Developments in fish vaccines featured prominently at the latest - and last ever - gathering of the Veterinary Vaccinology Network.

The fourth BBSRC Veterinary Vaccinology Network conference was held at the Stirling Court Hotel, on the University of Stirling campus on 18-19 January and was attended by an impressively international selection of around 100 delegates.

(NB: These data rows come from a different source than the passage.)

theorem applySplit_steady {s₀ : State} (count : Nat) {s : State} (hst : Steady s₀ s) :
    Steady s₀ (applySplit count s) := by
  unfold applySplit
  repeat' (first
    | with_reducible assumption | split | extract_lets | dsimp only | with_reducible apply Steady.upd)

theorem applyInputs_steady {s₀ : State} (count : Nat) (now : Nat) {s : State} (hst : Steady s₀ s) :
    Steady s₀ (applyInputs count now s) := by
  unfold applyInputs
  repeat' (first
    | with_reducible assumption | with_reducible apply applyPeriod_steady | with_reducible apply applySplit_steady
    | with_reducible apply applyGrant_steady | with_reducible apply applyLimits_steady | with_reducible apply restoreGrant_steady
    | split | extract_lets | dsimp only | with_reducible apply Steady.upd)

theorem tickPowerState_steady {s₀ : State} {s : State} (hst : Steady s₀ s) :
    Steady s₀ (tickPowerState s) := by
  unfold tickPowerState
  repeat' (first
    | with_reducible assumption | with_reducible apply setPowerState_steady | split | extract_lets | dsimp only
    | with_reducible apply Steady.upd)

theorem crossBoundary_steady {s₀ : State} (b : BoundaryInput) {s : State} (hst : Steady s₀ s) :
    Steady s₀ (crossBoundary b s) := by
  unfold crossBoundary
  repeat' (first
    | with_reducible assumption | with_reducible apply noteOffset_steady | with_reducible apply closeTick_steady
    | with_reducible apply splitStretches_steady | with_reducible apply reportOverruns_steady
    | with_reducible apply changeAtBoundary_steady | with_reducible apply applyInputs_steady
    | with_reducible apply chooseTick_steady | with_reducible apply tickPowerState_steady | with_reducible apply modPower_steady
    | with_reducible apply lateEventIrq_steady | with_reducible apply sendAlignment_steady | with_reducible apply modTick_steady
    | split | extract_lets | dsimp only | with_reducible apply Steady.upd)

theorem releasedHold_steady {s₀ : State} (b : BoundaryInput) {s : State} (hst : Steady s₀ s) :
    Steady s₀ (releasedHold b s) := by
  unfold releasedHold
  repeat' (first
    | with_reducible assumption | with_reducible apply crossBoundary_steady | split | extract_lets | dsimp only
    | with_reducible apply Steady.upd)

theorem tickBoundary_steady {s₀ : State} (b : BoundaryInput) {s : State} (hst : Steady s₀ s) :
    Steady s₀ (tickBoundary b s) := by
  unfold tickBoundary
  repeat' (first
    | with_reducible assumption | with_reducible apply atTime_steady | with_reducible apply crossBoundary_steady
    | with_reducible apply modTick_steady | with_reducible apply beginHold_steady | with_reducible apply releasedHold_steady
    | split | extract_lets | dsimp only | with_reducible apply Steady.upd)

theorem takeTickBase_steady {s₀ : State} (count : Nat) {s : State} (hst : Steady s₀ s) :
    Steady s₀ (takeTickBase count s) := by
  unfold takeTickBase
  repeat' (first
    | with_reducible assumption | with_reducible apply modTick_steady | split | extract_lets | dsimp only
    | with_reducible apply Steady.upd)

theorem takeRelease_steady {s₀ : State} (src : Nat) (tick : Nat) (now : Nat) {s : State} (hst : Steady s₀ s) :
    Steady s₀ (takeRelease src tick now s) := by
  unfold takeRelease
  repeat' (first
    | with_reducible assumption | with_reducible apply atTime_steady | with_reducible apply modTick_steady | split | extract_lets
    | dsimp only | with_reducible apply Steady.upd)

theorem holdLimit_steady {s₀ : State} (now : Nat) {s : State} (hst : Steady s₀ s) :
    Steady s₀ (holdLimit now s) := by
  unfold holdLimit
  repeat' (first
    | with_reducible assumption | with_reducible apply atTime_steady | with_reducible apply releaseHold_steady
    | with_reducible apply failJob_steady | split | extract_lets | dsimp only | with_reducible apply Steady.upd)

theorem answerTimestamp_steady {s₀ : State} (src : Nat) (t1 : Nat) (t2 : Nat) (t3 : Nat) {s : State} (hst : Steady s₀ s) :
    Steady s₀ (answerTimestamp src t1 t2 t3 s) := by
  unfold answerTimestamp
  repeat' (first
    | with_reducible assumption | with_reducible apply sendSync_steady | with_reducible apply atTime_steady | split
    | extract_lets | dsimp only | with_reducible apply Steady.upd)

theorem takeTimestamp_steady {s₀ : State} (src : Nat) (t1 : Nat) (t2 : Nat) (t3 : Nat) (t4 : Nat) {s : State} (hst : Steady s₀ s) :
    Steady s₀ (takeTimestamp src t1 t2 t3 t4 s) := by
  unfold takeTimestamp
  repeat' (first
    | with_reducible assumption | with_reducible apply atTime_steady | with_reducible apply noteOffset_steady
    | with_reducible apply modTick_steady | split | extract_lets | dsimp only | with_reducible apply Steady.upd)

end Sys2Proof.Machine
end

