-- ==== Sys2Proof/Tests/Slice0.lean ====
section
/-!
SUPPORT. Tests: ill-formed commands that WellFormed refuses, the spec's worked examples, and for each statement states and operands that
meet its premises.
-/

namespace Sys2Proof.Tests

open Sys2Proof.Machine Sys2Proof.Safety

-- One theorem at a time: the kernel evaluates each, and theorems that wait for it hold a thread each.
set_option Elab.async false

/-! ### Ill-formed commands -/

def refused (l : List Instr) : Bool := l.all fun i => !i.wf

def goodCall : MbCall :=
  { mb := 4, flags := 0xFFFF, sequence := 0xFFFFFFFF, length := 0xFFFFFFFF, target := 0xFF, rsvd := 2 ^ 56 - 1, session := 0xFFFFFFFF,
    counter := 2 ^ 64 - 1, payload := [] }

theorem test_wf_accepts_the_largest_header : Instr.wf (.identify goodCall) = true := by decide +kernel

/-- One bad field of the header each (R388). -/
theorem test_wf_refuses_headers :
    refused ([{ goodCall with mb := 5 }, { goodCall with flags := 0x10000 }, { goodCall with sequence := 2 ^ 32 },
      { goodCall with length := 2 ^ 32 }, { goodCall with target := 0x100 }, { goodCall with rsvd := 2 ^ 56 },
      { goodCall with session := 2 ^ 32 }, { goodCall with counter := 2 ^ 64 },
      { goodCall with payload := List.replicate 4097 0 }].map .identify) = true := by decide +kernel

def bad : MbCall := { goodCall with mb := 5 }

theorem test_wf_refuses_mailbox_commands :
    refused ([Instr.counterClaim, .counterRelease, .counterReleaseForce, .counterSet, .identify, .getStatus, .sessionInit, .sessionFinish,
      .sessionClose, .queueSetup, .queueRestart, .queueReset, .queueDisable, .slotRingSetup, .packageInstall, .packageRemove,
      .cultureStage, .cultureRemove, .cultureCommit, .indexLoad, .indexCommit, .tickConfig, .bwSplit, .mgmtConfig, .settingsCommit,
      .settingsErase, .powerLimits, .powerStateA0, .powerStateA2, .powerStateA3, .fwStage, .fwActivateAtReset, .fwActivateLive, .fwStatus,
      .attestReport, .attestCertificate, .credentialSet, .debugTokenDrop, .debugTokenApply, .lifecycleProvision, .lifecycleDeploy,
      .lifecycleRetire, .lifecycleRevoke, .lifecycleAdvanceRollback, .unitDrain, .unitReturn, .recalibrateEstimator, .recalibrateVat,
      .recalibratePoints, .recalibratePort, .planSetReplace, .moduleReset, .topologySet].map fun f => f bad) = true := by decide +kernel

theorem test_wf_refuses_queues :
    refused [.qdbTailWrite 4096 0, .descriptorStart 4096 0, .operationStep 4096 0, .operationComplete 4096, .queueOwnerReset 4096,
      .runPlan 4096 0, .matmul 4096 0 none, .attention 4096 0 none, .conv 4096 0 none, .resample 4096 0 none, .func 4096 0 none,
      .norm 4096 0 none, .softmax 4096 0 none, .hint 4096 0, .transfer 4096 0, .gather 4096 0, .slotFree 4096 0, .decodeBegin 4096 0,
      .decodePass 4096 0 false, .decodeEnd 4096 0, .encodeWheel 4096 default, .compress 4096 0 none, .inflate 4096 0 none, .sample 4096 0,
      .sampleEntry 4096 0 false, .lookup 4096 0, .putEntry 4096 0, .deleteKey 4096 0, .signalCtr 4096 0, .subCtr 4096 0,
      .waitGe 4096 0, .acquire 4096 0, .hostRequestTimeout 4096 0 false 0 0, .qeLoRead 4096] = true := by decide +kernel

/-- A vat or an engine that does not exist. -/
theorem test_wf_refuses_units_of_operations :
    refused [.matmul 0 0 (some 160), .attention 0 0 (some 160), .conv 0 0 (some 160), .resample 0 0 (some 160), .func 0 0 (some 160),
      .norm 0 0 (some 160), .softmax 0 0 (some 160), .compress 0 0 (some 4), .inflate 0 0 (some 4), .tableSramRewrite 16,
      .vatAgeingCheck 160 0, .vatAgeingDeadline 160, .firmwareReady 0 [160], .firmwareReady (2 ^ 32) []] = true := by decide +kernel

theorem test_wf_refuses_ticks :
    refused [.tickBoundary { (default : BoundaryInput) with late := [{ unit := ⟨0, 0⟩, ns := 0 }] },
      .tickBoundary { (default : BoundaryInput) with idleCaps := [] }, .boundaryWindowEnd [{ unit := ⟨6, 0⟩, ns := 1 }],
      .skipWindow [] 65, .preparedPointFix { points := [], queueMemory := 0, queueLinks := 0, energyMj := 0 } true,
      .timestamp ⟨64, 0⟩ 0 0 0, .timestamp ⟨0, 65536⟩ 0 0 0, .timestampReply ⟨64, 0⟩ 0 0 0 0, .tickBaseMessage (2 ^ 64),
      .holdMsg ⟨64, 0⟩ 0, .holdMsg ⟨0, 65536⟩ 0, .releaseMsg ⟨64, 0⟩ 0 0, .variantRequest ⟨64, 0⟩ 0 0, .variantRequest ⟨0, 0⟩ 0 16,
      .startDefer ⟨64, 0⟩ 0 0, .startDefer ⟨0, 0⟩ 0 (2 ^ 32), .skipPattern ⟨64, 0⟩ 0 0, .planJobFailure .ok] = true := by decide +kernel

theorem test_wf_refuses_counters_sessions_rings :
    refused [.ctrAddWrite 0xFFFF 0, .ctrSubWrite 0xFFFF 0, .srHeadWrite 1024 0, .sessionPendingTimeout (2 ^ 32),
      .sessionExpired (2 ^ 32), .smbusWriteWord 0x10000 true, .smbusBlockWrite (List.replicate 256 0) true, .msixUnmask 2048,
      .registerWrite 2 0, .registerWrite (2 ^ 27) 0, .thrCountLoRead 0 false, .thrCountLoRead 9 false] = true := by decide +kernel
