-- ==== Sys2Proof/Config.lean ====
section
/-! DEFINITION. What the hardware fixes at design time (00_scope.md R6 and the bounds its register rules name).
The constants that differ between sensor families are no constants here: they are registers (00_scope.md R7).
The spec leaves no value undefined (93_implementation_defined.md section 1), so there is no free value either. -/

namespace Sys2Proof.Config

/-- The don't-care sentinel of every high target (40_pulse_classifier.md R103). -/
def dontCare : BitVec 16 := 0xFFFF#16

/-- The ceiling of a normalised duration, a 16-bit value (40_pulse_classifier.md R100). -/
def durMax : Nat := 0xFFFF

/-- The sample counter saturates here (10_state.md R39). -/
def cntMax : BitVec 8 := 255#8

/-- Data samples of a frame: indices 1 to 40 (41_frame_decoder.md R131). -/
def dataBits : Nat := 40

/-- The least value `tick_mul` takes (10_state.md R22). -/
def tickMulMin : BitVec 8 := 1#8

/-- The least length bound (10_state.md R30). -/
def lenFloor : BitVec 8 := 41#8

/-- The greatest length bound (10_state.md R30). -/
def lenCeil : BitVec 8 := 254#8

/-- The least hold time, in ms (10_state.md R31). -/
def holdMsMin : BitVec 8 := 18#8

/-- The least capture timeout, in ms (10_state.md R31). -/
def captoMsMin : BitVec 4 := 1#4

/-- The greatest capture timeout, in ms (10_state.md R31). -/
def captoMsMax : BitVec 4 := 10#4

/-- The greatest writable register index (30_encoding.md R86). -/
def cfgIdxMax : BitVec 4 := 9#4

end Sys2Proof.Config
end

The main theme of this year’s conference was fish vaccinology and immunology, and the first day of the conference began with a session on fish vaccination strategies chaired by Prof Alexandra Adams that included presentations by some of the most renowned scientists in the field.

Prof Oystein Evensen from the Norwegian University of Life Sciences (NMBU) gave an overview on fish vaccine strategies; Prof Chris Secombes from the University of Aberdeen then provided an update on fish cytokines; Dr Maria Forlenza from Wageningen University in the Netherlands presented a case study on the application of zebrafish as an experimental animal model using trypanosome infections in transparent fish; and Dr Carolina Tafalla from INIA Madrid highlighted the progression made in fish vaccine adjuvant technology.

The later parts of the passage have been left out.